> _Problem to work on_:
After reading each line of the entries, give the number of lines that contain "Machine" and nothing else.

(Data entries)

-- ==== Sys2Proof/Machine/Boundary.lean ====
section
/-! DEFINITION. The instruction boundary: reset release, sleep and wake-up, and the five lines of a step (spec/60_exceptions.md
R819, R880 to R882). `step` of Machine/Step.lean calls these. -/

namespace Sys2Proof.Machine

noncomputable section

/-- A wake-up condition of `wfi` holds (R880). -/
def State.wfiWakes (s : State) : Bool := s.mip &&& s.mie != 0 || s.debugRequested || s.debugMode

/-- A sleeping `cv.elw` wakes the hart: its response arrives, a debug request is pending, served or not (R400), or, unless U7 says
otherwise, an interrupt is to be taken (R881). -/
def State.elwWakes (s : State) : Bool :=
  !s.dataStall || s.debugRequested || (s.cfg.elwInterruptible && s.interruptToTake.isSome)

/-- Does the sleeping hart wake up? -/
def State.wakes (s : State) : Bool := if s.elwWaiting.isSome then s.elwWakes else s.wfiWakes

/-- The state in which a step of the awake hart begins: time passes, the outputs of the last step are gone. -/
def State.beginStep (s : State) : State := { s.tick with sleeping := false, elwWaiting := none, irqAck := none }

/-- Lines (1) to (4) of R819, what happens instead of the instruction at `pc`. -/
def State.boundary (s : State) : Option State :=
  if s.debugRequested && !s.debugMode then some (s.enterDebug 3)
  else if s.stepPhase == .due then some (s.enterDebug 4)
  else
    match s.interruptToTake with
    | some id => some (s.takeInterrupt id)
    | none => if s.triggerAt s.pc then some (s.enterDebug 2) else none

/-- Lines (1) to (4) are not evaluated while a `cv.elw` waits that may not be interrupted (U7). -/
def State.boundaryOpen (s : State) : Bool := s.elwWaiting.isNone || s.cfg.elwInterruptible

/-- `s` began with a single step in progress: its one instruction has now executed, unless Debug Mode was entered or a `cv.elw`
still waits (R855). -/
def State.afterStep (s t : State) : State :=
  if s.stepPhase == .armed && !t.debugMode && t.elwWaiting.isNone then { t with stepPhase := .due } else t

/-- Executing the decoded instruction `i`: its meaning, the check of the hardware-loop constraints, the single step. -/
def runInstr (i : Instr) (s : State) : Result :=
  match exec i s with
  | .next t => if loopViolation i s t then .refused .hwLoopViolation else .next (s.afterStep t)
  | .fault r => .fault r
  | .refused r => .refused r

/-- A word that is no instruction is illegal (R822). -/
def runUndecodable (s : State) : Result :=
  if undecodableViolation s.fetch s (s.raise 2) then .refused .hwLoopViolation else .next (s.afterStep (s.raise 2))

/-- What the decoder says of the instruction at `pc`. -/
def runDecoded (d : Decoded) (s : State) : Result :=
  match d with
  | .ok i => runInstr i s
  | .error _ => runUndecodable s

/-- Line (5) of R819. -/
def State.fetchAndRun (s : State) : Result := runDecoded (decode s.fetch) s

/-- A `cv.elw` that waits goes on as the instruction that it is, whatever its address holds by now (R400); otherwise line (5). -/
def State.goOn (s : State) (waiting : Option EventRead) : Result :=
  match waiting with
  | some w => runInstr (.cvElw w.rd w.rs1 w.imm) s
  | none => s.fetchAndRun

/-- A step of the hart out of reset, fetch-enabled and awake (R819); `s` is the state before it. -/
def State.awakeStep (s : State) : Result :=
  let b := s.beginStep
  match (if s.boundaryOpen then b.boundary else none) with
  | some t => .next t
  | none => b.goOn s.elwWaiting

/-- A step of the fetch-enabled hart: the clock, sleep, and waking up (R880, R881). -/
def State.runningStep (s : State) : Result :=
  if s.cfg.corevCluster && !s.pulpClockEn then
    (if s.sleeping then .next s else .refused .clockGatedAwake)
  else if s.sleeping && !s.wakes then .next s
  else s.awakeStep

/-- Waiting for `fetch_enable_i` (10_state R108, R882). A debug request that is pending when it is sampled takes the hart straight
into Debug Mode, which is then the first step of R819 (10_state R105, 70 R900). -/
def State.startStep (s : State) : Result :=
  if !s.fetchEnablePin then .next s
  else if s.debugRequested && !s.debugMode then State.runningStep { s with fetchEnabled := true }
  else .next { s with fetchEnabled := true }

end

end Sys2Proof.Machine
end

> _Solution for this problem_:
4